BEGIN AVAILABLE DATA

/-- PUT_WINDOW stores the entry that its record spells at its index in the staged plane when the checks of
R20 pass in their order, and REVERT_STAGED copies the live plane into the staged plane; both renew the
lease timer. Only the holder in EDITING is served: BUSY to the holder in HOLDING, NO_LEASE to any other
admin master (R19 to R21, R24). -/
def Obligations.EditsWriteTheStagedPlane : Prop :=
  ∀ (op : Operation) (s : State), s.isAdmin op.requester = true →
    let renewed : State :=
      { s with planeState := .editing op.requester ⟨s.now, s.control.leasePeriod⟩ }
    let refusal := ResultRecord.planeRefusal s.planeState.phase s.generation s.planeState.holder
    (∀ (index : Byte) (r : List Byte), s.Executing op 0x09 19 → op.args = index :: r →
      (s.planeState.holder ≠ some op.requester →
        exec .putWindow s = .next (s.finish op .noLease refusal)) ∧
      (∀ t, s.planeState = .holding op.requester t →
        exec .putWindow s = .next (s.finish op .busy refusal)) ∧
      (∀ t, s.planeState = .editing op.requester t →
        (∀ reason, s.putFailure index r = some reason →
          exec .putWindow s = .next (renewed.finish op .badArgument (.putCheck reason index))) ∧
        (s.putFailure index r = none → ∃ (i : WindowIndex) (w : Window), i.val = index.toNat ∧
          w.Spells r ∧
          exec .putWindow s = .next (State.finish
            { renewed with planes := s.planes.set s.other (s.planes[s.other].set i w) } op .ok
            (.windowPut s.other s.generation))))) ∧
    (s.Executing op 0x0A 0 →
      (s.planeState.holder ≠ some op.requester →
        exec .revertStaged s = .next (s.finish op .noLease refusal)) ∧
      (∀ t, s.planeState = .holding op.requester t →
        exec .revertStaged s = .next (s.finish op .busy refusal)) ∧
      (∀ t, s.planeState = .editing op.requester t →
        exec .revertStaged s = .next (State.finish
          { renewed with planes := s.planes.set s.other s.planes[s.live] } op .ok
          (.reverted s.generation))))

/-- The refusals of REQUEST_SWITCH in the order of R29: DRAINING, NO_LEASE, BUSY with no state changed;
BAD_ARGUMENT naming the mode or the drain limit, and INVALID_PLANE naming the first overlapping pair of
enabled staged entries, with the lease timer renewed (R24, R29, R30). -/
def Obligations.RequestSwitchRefusedInOrder : Prop :=
  ∀ (op : Operation) (mode lo hi : Byte) (s : State), s.isAdmin op.requester = true →
    s.Executing op 0x0B 3 → op.args = [mode, lo, hi] →
    let renewed : State :=
      { s with planeState := .editing op.requester ⟨s.now, s.control.leasePeriod⟩ }
    let refusal := ResultRecord.planeRefusal s.planeState.phase s.generation s.planeState.holder
    let limit := lo.toNat + 256 * hi.toNat
    (s.planeState = .draining → exec .requestSwitch s = .next (s.finish op .draining refusal)) ∧
    (s.planeState ≠ .draining → s.planeState.holder ≠ some op.requester →
      exec .requestSwitch s = .next (s.finish op .noLease refusal)) ∧
    (∀ t, s.planeState = .holding op.requester t →
      exec .requestSwitch s = .next (s.finish op .busy refusal)) ∧
    (∀ t, s.planeState = .editing op.requester t →
      (1 < mode.toNat →
        exec .requestSwitch s = .next (renewed.finish op .badArgument (.argument 0))) ∧
      (mode.toNat = 1 → limit = 0 ∨ 1000 < limit →
        exec .requestSwitch s = .next (renewed.finish op .badArgument (.argument 1))) ∧
      (mode.toNat = 0 ∨ (mode.toNat = 1 ∧ 1 ≤ limit ∧ limit ≤ 1000) →
        ∀ i j : WindowIndex, i < j → s.planes[s.other][i].overlaps s.planes[s.other][j] = true →
          (∀ i' j' : WindowIndex, i' < j' →
            s.planes[s.other][i'].overlaps s.planes[s.other][j'] = true →
            i < i' ∨ (i = i' ∧ j ≤ j')) →
          exec .requestSwitch s = .next (renewed.finish op .invalidPlane (.invalidPlane i j))))

/-- REQUEST_SWITCH of the holder in EDITING with a staged plane free of overlap. IMMEDIATE flips, and
reconciles in the same event when the old plane's count is 0, else DRAINING. QUIESCED does the same as a
settled flip when the live plane's count is 0, else HOLDING with the drain limit timer started (R29, R31 to
R33, R41, R46, R47). The settled indication of a switch that is held is no (the model's choice, log 27). -/
def Obligations.RequestSwitchTaken : Prop :=
  ∀ (op : Operation) (mode lo hi : Byte) (t : Timer) (s : State), s.isAdmin op.requester = true →
    s.Executing op 0x0B 3 → op.args = [mode, lo, hi] → s.planeState = .editing op.requester t →
    NoOverlap s.planes[s.other] →
    let limit := lo.toNat + 256 * hi.toNat
    (s.refCounts[s.live] = 0 → mode.toNat = 0 →
      exec .requestSwitch s = .next (s.flippedAndSettled.finish op .ok
        (.switched .immediate .steady (s.generation + 1) s.other true none))) ∧
    (s.refCounts[s.live] ≠ 0 → mode.toNat = 0 →
      exec .requestSwitch s = .next (State.finish
        (({ s with generation := s.generation + 1, planeState := .draining }).mapPorts
          fun m p => s.flipNotices (s.generation + 1) false m p)
        op .ok (.switched .immediate .draining (s.generation + 1) s.other false none))) ∧
    (s.refCounts[s.live] = 0 → mode.toNat = 1 → 1 ≤ limit → limit ≤ 1000 →
      exec .requestSwitch s = .next (s.flippedAndSettled.finish op .ok
        (.switched .quiesced .steady (s.generation + 1) s.other true none))) ∧
    (s.refCounts[s.live] ≠ 0 → mode.toNat = 1 → 1 ≤ limit → limit ≤ 1000 →
      exec .requestSwitch s = .next (State.finish
        { s with planeState := .holding op.requester ⟨s.now, limit⟩ } op .ok
        (.switched .quiesced .holding s.generation s.live false (some limit))))

/-- CANCEL_SWITCH by the Plane Controller's state and the requester: NOT_ADMIN, NOT_HOLDING, NO_LEASE, and
from the holder in HOLDING the return to EDITING with the lease timer started and no notice, in which the
waiting heads are routed (R37, R54). In what order they are, and that they are before CONTROL_DONE fills, is
the model's reading (log 26). -/
def Obligations.CancelSwitchByState : Prop :=
  ∀ (op : Operation) (s : State), s.Executing op 0x0C 0 →
    let refusal := ResultRecord.planeRefusal s.planeState.phase s.generation s.planeState.holder
    (s.isAdmin op.requester = false →
      exec .cancelSwitch s = .next (s.finish op .notAdmin refusal)) ∧
    (s.isAdmin op.requester = true →
      (s.planeState.phase ≠ .holding →
        exec .cancelSwitch s = .next (s.finish op .notHolding refusal)) ∧
      (∀ h t, s.planeState = .holding h t → h ≠ op.requester →
        exec .cancelSwitch s = .next (s.finish op .noLease refusal)) ∧
      (∀ t, s.planeState = .holding op.requester t →
        ∃ order : List Master, order.Perm [0, 1, 2, 3] ∧
          exec .cancelSwitch s = .next (State.finish
            (State.resumed
              { s with planeState := .editing op.requester ⟨s.now, s.control.leasePeriod⟩ } order)
            op .ok (.cancelled s.generation s.control.leasePeriod))))

/-- The settings operations of an admin master replace the values they name when every value is in range,
else they name the first argument refused and change no setting; nothing else changes (R186 to R188). -/
def Obligations.SettingsAreReplacedInRange : Prop :=
  (∀ (op : Operation) (lo hi : Byte) (s : State), s.isAdmin op.requester = true →
    s.Executing op 0x0D 2 → op.args = [lo, hi] →
    let p := lo.toNat + 256 * hi.toNat
    (1 ≤ p → p ≤ 1000 →
      exec .setLeasePeriod s = .next (State.finish
        { s with control := { s.control with leasePeriod := p } } op .ok
        (.periodSet s.control.leasePeriod p))) ∧
    (p = 0 ∨ 1000 < p →
      exec .setLeasePeriod s = .next (s.finish op .badArgument (.argument 0)))) ∧
  (∀ (op : Operation) (n q w lo hi : Byte) (s : State), s.isAdmin op.requester = true →
    s.Executing op 0x0E 5 → op.args = [n, q, w, lo, hi] →
    let stall := lo.toNat + 256 * hi.toNat
    let refused (i : Nat) : Prop :=
      exec .setMasterLimits s = .next (s.finish op .badArgument (.argument i))
    (4 ≤ n.toNat → refused 0) ∧
    (n.toNat < 4 → q.toNat = 0 ∨ 64 < q.toNat → refused 1) ∧
    (n.toNat < 4 → 1 ≤ q.toNat → q.toNat ≤ 64 → w.toNat = 0 ∨ 8 < w.toNat → refused 2) ∧
    (n.toNat < 4 → 1 ≤ q.toNat → q.toNat ≤ 64 → 1 ≤ w.toNat → w.toNat ≤ 8 →
      stall = 0 ∨ 250 < stall → refused 3) ∧
    (∀ m : Master, m.val = n.toNat → 1 ≤ q.toNat → q.toNat ≤ 64 → 1 ≤ w.toNat → w.toNat ≤ 8 →
      1 ≤ stall → stall ≤ 250 →
      exec .setMasterLimits s = .next (State.finish
        { s with control := { s.control with
            limits := s.control.limits.set m ⟨q.toNat, w.toNat, stall⟩ } } op .ok
        (.limitsSet (s.limits m) ⟨q.toNat, w.toNat, stall⟩)))) ∧
  (∀ (op : Operation) (v : Vector Nat 4) (s : State), s.isAdmin op.requester = true →
    s.Executing op 0x0F 16 → (∀ d : DeadlineClass, v[d] < 2 ^ 32) →
    op.args = leBytes 4 v[0] ++ leBytes 4 v[1] ++ leBytes 4 v[2] ++ leBytes 4 v[3] →
    ((∀ d : DeadlineClass, 10 ≤ v[d] ∧ v[d] ≤ 1000000) →
      exec .setDeadlines s = .next (State.finish
        { s with control := { s.control with deadlines := v } } op .ok
        (.deadlinesSet s.control.deadlines v))) ∧
    (∀ d : DeadlineClass, (v[d] < 10 ∨ 1000000 < v[d]) →
      (∀ e : DeadlineClass, e < d → 10 ≤ v[e] ∧ v[e] ≤ 1000000) →
      exec .setDeadlines s = .next (s.finish op .badArgument (.argument d.val))))

/-- CLEAR_QUARANTINE of an admin master: BAD_ARGUMENT outside M0 to M3, NOT_QUARANTINED for a port in
another state and for the requester itself, whatever its port has become, else the link is forced down and
the port becomes OFFLINE with its ingress counts 0, without a flush or a notice (R172 to R174, R180, R189).
The record of NOT_QUARANTINED is empty (the model's reading, log 8). -/
def Obligations.ClearQuarantineOpensTheWay : Prop :=
  ∀ (op : Operation) (n : Byte) (s : State), s.isAdmin op.requester = true →
    s.Executing op 0x10 1 → op.args = [n] →
    (4 ≤ n.toNat → exec .clearQuarantine s = .next (s.finish op .badArgument (.argument 0))) ∧
    (∀ m : Master, m.val = n.toNat →
      ((s.port m).state ≠ .quarantined ∨ m = op.requester →
        exec .clearQuarantine s = .next (s.finish op .notQuarantined .empty)) ∧
      ((s.port m).state = .quarantined → m ≠ op.requester →
        exec .clearQuarantine s = .next (State.finish
          (State.putMaster
            (s.modPort m fun p =>
              { p with state := .offline,
                       ingress := { p.ingress with dataOutstanding := 0, dataOwed := 0,
                                                   controlOutstanding := 0, controlOwed := 0 } })
            m .linkDown)
          op .ok (.quarantineCleared m))))

/-- RESET_TARGET of an admin master: BAD_ARGUMENT for a number outside T0 to T5 and for a port in ABSENT;
else a link reset is signalled and the port is DOWN, with TARGET_DOWN to every ACTIVE master in every case.
When it was UP it leaves UP as R128 says: its entries fail with TARGET_LOST or are freed in index order,
their fences are told, their blocks, decrements and held counts follow, and it is announced (R90 to R92, R95,
R115, R128 to R130, R163, R189). A head that is routed because a fence ends in this event reads the ORT at its
turn: the model's reading, log 29. -/
def Obligations.ResetTargetPutsThePortDown : Prop :=
  ∀ (op : Operation) (n : Byte) (s : State), s.isAdmin op.requester = true →
    s.Executing op 0x11 1 → op.args = [n] →
    (6 ≤ n.toNat → exec .resetTarget s = .next (s.finish op .badArgument (.argument 0))) ∧
    (∀ a : Target, a.val = n.toNat →
      ((s.target a).state = .absent →
        exec .resetTarget s = .next (s.finish op .badArgument (.argument 0))) ∧
      ((s.target a).state = .down ∨ (s.target a).state = .training →
        exec .resetTarget s = .next (State.finish
          (((s.putTarget a .linkReset).modTarget a fun p => { p with state := .down }).notifyAll
            (fun _ => true) (.targetDown a .resetTarget (s.target a).state))
          op .ok (.targetReset a (s.target a).state))) ∧
      ((s.target a).state = .up → s.LaneLaw → s.PromiseLaw → ∃ u,
        State.LeftUp (s.putTarget a .linkReset) u a .resetTarget ∧
        exec .resetTarget s = .next (u.finish op .ok (.targetReset a .up))))

/-! ## The Plane Controller's own events -/

/-- LEASE_TIMER_EXPIRY in EDITING clears the holder, makes the state STEADY, keeps the planes and hands
LEASE_EXPIRED to the former holder if its port is ACTIVE; in another state there is no such expiry (R27).
DRAIN_LIMIT_EXPIRY in HOLDING returns to EDITING with the lease timer started, routes the waiting heads and
hands SWITCH_ABANDONED(DRAIN_LIMIT) to the holder; in another state there is no such expiry (R36, R54). An
expiry happens at its time: the timebase has reached it (the model's convention, log 3); the order of the
heads (log 26) and that an expiry which does not arise changes nothing (log 2) are the model's. -/
def Obligations.PlaneTimerExpiries : Prop :=
  ∀ s : State, s.pwronN = true →
    (∀ h t, s.planeState = .editing h t →
      exec .leaseTimerExpiry s =
        .next (({ s.advanceTo (t.started + 1000 * t.lengthMs) with planeState := .steady }).modPort h
          fun p => p.notify (.leaseExpired s.generation))) ∧
    (s.planeState.phase ≠ .editing → exec .leaseTimerExpiry s = .next s) ∧
    (∀ h t, s.planeState = .holding h t →
      ∃ order : List Master, order.Perm [0, 1, 2, 3] ∧
        exec .drainLimitExpiry s = .next
          (State.modPort
            (State.resumed
              { s.advanceTo (t.started + 1000 * t.lengthMs) with
                planeState := .editing h
                  ⟨max s.now (t.started + 1000 * t.lengthMs), s.control.leasePeriod⟩ } order)
            h fun p => p.notify (.switchAbandoned .drainLimit s.generation))) ∧
    (s.planeState.phase ≠ .holding → exec .drainLimitExpiry s = .next s)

END AVAILABLE DATA

◆ **YOUR OBJECTIVE**
The line above containing "exec .revertStaged s = .next (s.finish op .noLease", the line containing "(.argument 1))) ∧", and every line between them are to be transcribed exactly; no other line is wanted.

◆ **TASK ANSWER**
        exec .revertStaged s = .next (s.finish op .noLease refusal)) ∧
      (∀ t, s.planeState = .holding op.requester t →
        exec .revertStaged s = .next (s.finish op .busy refusal)) ∧
      (∀ t, s.planeState = .editing op.requester t →
        exec .revertStaged s = .next (State.finish
          { renewed with planes := s.planes.set s.other s.planes[s.live] } op .ok
          (.reverted s.generation))))

/-- The refusals of REQUEST_SWITCH in the order of R29: DRAINING, NO_LEASE, BUSY with no state changed;
BAD_ARGUMENT naming the mode or the drain limit, and INVALID_PLANE naming the first overlapping pair of
enabled staged entries, with the lease timer renewed (R24, R29, R30). -/
def Obligations.RequestSwitchRefusedInOrder : Prop :=
  ∀ (op : Operation) (mode lo hi : Byte) (s : State), s.isAdmin op.requester = true →
    s.Executing op 0x0B 3 → op.args = [mode, lo, hi] →
    let renewed : State :=
      { s with planeState := .editing op.requester ⟨s.now, s.control.leasePeriod⟩ }
    let refusal := ResultRecord.planeRefusal s.planeState.phase s.generation s.planeState.holder
    let limit := lo.toNat + 256 * hi.toNat
    (s.planeState = .draining → exec .requestSwitch s = .next (s.finish op .draining refusal)) ∧
    (s.planeState ≠ .draining → s.planeState.holder ≠ some op.requester →
      exec .requestSwitch s = .next (s.finish op .noLease refusal)) ∧
    (∀ t, s.planeState = .holding op.requester t →
      exec .requestSwitch s = .next (s.finish op .busy refusal)) ∧
    (∀ t, s.planeState = .editing op.requester t →
      (1 < mode.toNat →
        exec .requestSwitch s = .next (renewed.finish op .badArgument (.argument 0))) ∧
      (mode.toNat = 1 → limit = 0 ∨ 1000 < limit →
        exec .requestSwitch s = .next (renewed.finish op .badArgument (.argument 1))) ∧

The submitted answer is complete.